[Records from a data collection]

╔══

-- ==== Sys2Proof/Machine/State.lean ====
section
/-! DEFINITION. Machine/State.lean: the state of the MF9610: registers, the state the chapters give it beside its registers,
memories, pins' last levels, what it has sent, and the queue of commands that wait. Plain data throughout. -/
namespace Sys2Proof.Machine

/-- What stops the block with a fault: nothing. The spec gives every command an effect, or says that it is ignored, so the
type has no constructor (safe: no run ends in a fault). -/
inductive Fault
deriving DecidableEq, Repr

/-- Why a command has no meaning. -/
inductive Refusal where
  /-- Raised by an arm of `exec` whose meaning is not written; safe (the run stops). -/
  | notModelled (mnemonic : String)
deriving DecidableEq, Repr

/-- The roles of R1. -/
inductive Role | carriage | sender | standalone | reserved
deriving DecidableEq, Repr

/-- What is fixed from one release of PORST_N to the next: the ROLE and XO_DLY straps (R1, R357) and the identity and trim
set at production test (R9: SYS_UID, the factory trim code). -/
structure Strap where
  role : Role
  xoDly : Nat
  uid : Nat
  trim : Nat
deriving DecidableEq, Repr

/-- What the device has driven out of its balls or written into host memory, oldest first: the model's own record. -/
inductive Output where
  /-- A packet copy leaves a port (R64). -/
  | packet (port : Nat) (c : Copy)
  /-- A TRAIN group leaves a port (R48). -/
  | train (port : Nat) (group : List Byte)
  /-- An ALIGN pair with its pair count (R36). -/
  | align (port count : Nat)
  /-- The transmit clock of a port changed (R52, R53): 0 stopped, 1 the lane PLL, 2 + q the clock recovered by port q. -/
  | txClock (port source : Nat)
  /-- A FAULT block with its reason and position (R40, R56). -/
  | faultBlock (port reason pos : Nat)
  /-- A train of eight blocks: open (`true`) or closed IDLE (R78, R79). -/
  | idleTrain (port : Nat) (opened : Bool)
  /-- A Bugle run of four blocks, 32 bytes (R98). -/
  | bugle (port : Nat) (blocks : List Byte)
  /-- A Whistle block, 8 bytes (R282). -/
  | whistle (port : Nat) (block : List Byte)
  /-- A write into host memory (R301, R307, R326). -/
  | hostWrite (addr : Nat) (data : List Byte)
  /-- An MSI-X message of a vector (R330). -/
  | msix (vector : Nat)
  /-- An Ethernet frame leaves a network port (R156). -/
  | ethFrame (port : Nat) (data : List Byte)
  /-- Drive Link words on a port, 20 bits each: a command word and its data words, or IDLE words (R238). -/
  | dlWord (port : Nat) (words : List Nat)
  /-- DL_CLK of a port starts or stops (R237, R246). -/
  | dlClk (port : Nat) (on : Bool)
  /-- A DDR4 command of a channel, by the code the DRAM chapter's operations give it. -/
  | dram (ch code arg : Nat)
  /-- A level or value on a named pin: the pin number of `Config.Pin`. -/
  | pin (pin level : Nat)
  /-- A response frame of the Vodan port (R403). -/
  | vodan (data : List Byte)
  /-- A MIRROR packet leaves the mirror port: KIND, channel, MSEQ, ACK, ARG and the fields of its body (R273, R274). -/
  | mirror (kind ch mseq ack arg : Nat) (body : List Nat)
  /-- Bytes read through BAR2 (R301). -/
  | readBytes (data : List Byte)
  /-- A byte read on the PCI Express function: the answer to a host read (R300, R301). -/
  | readData (value : Nat)
deriving DecidableEq, Repr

╚══

# What is required:
All lines carrying the word "inductive" must be copied from the data above.

# Exercise solution:
inductive Fault
inductive Refusal where
inductive Role | carriage | sender | standalone | reserved
inductive Output where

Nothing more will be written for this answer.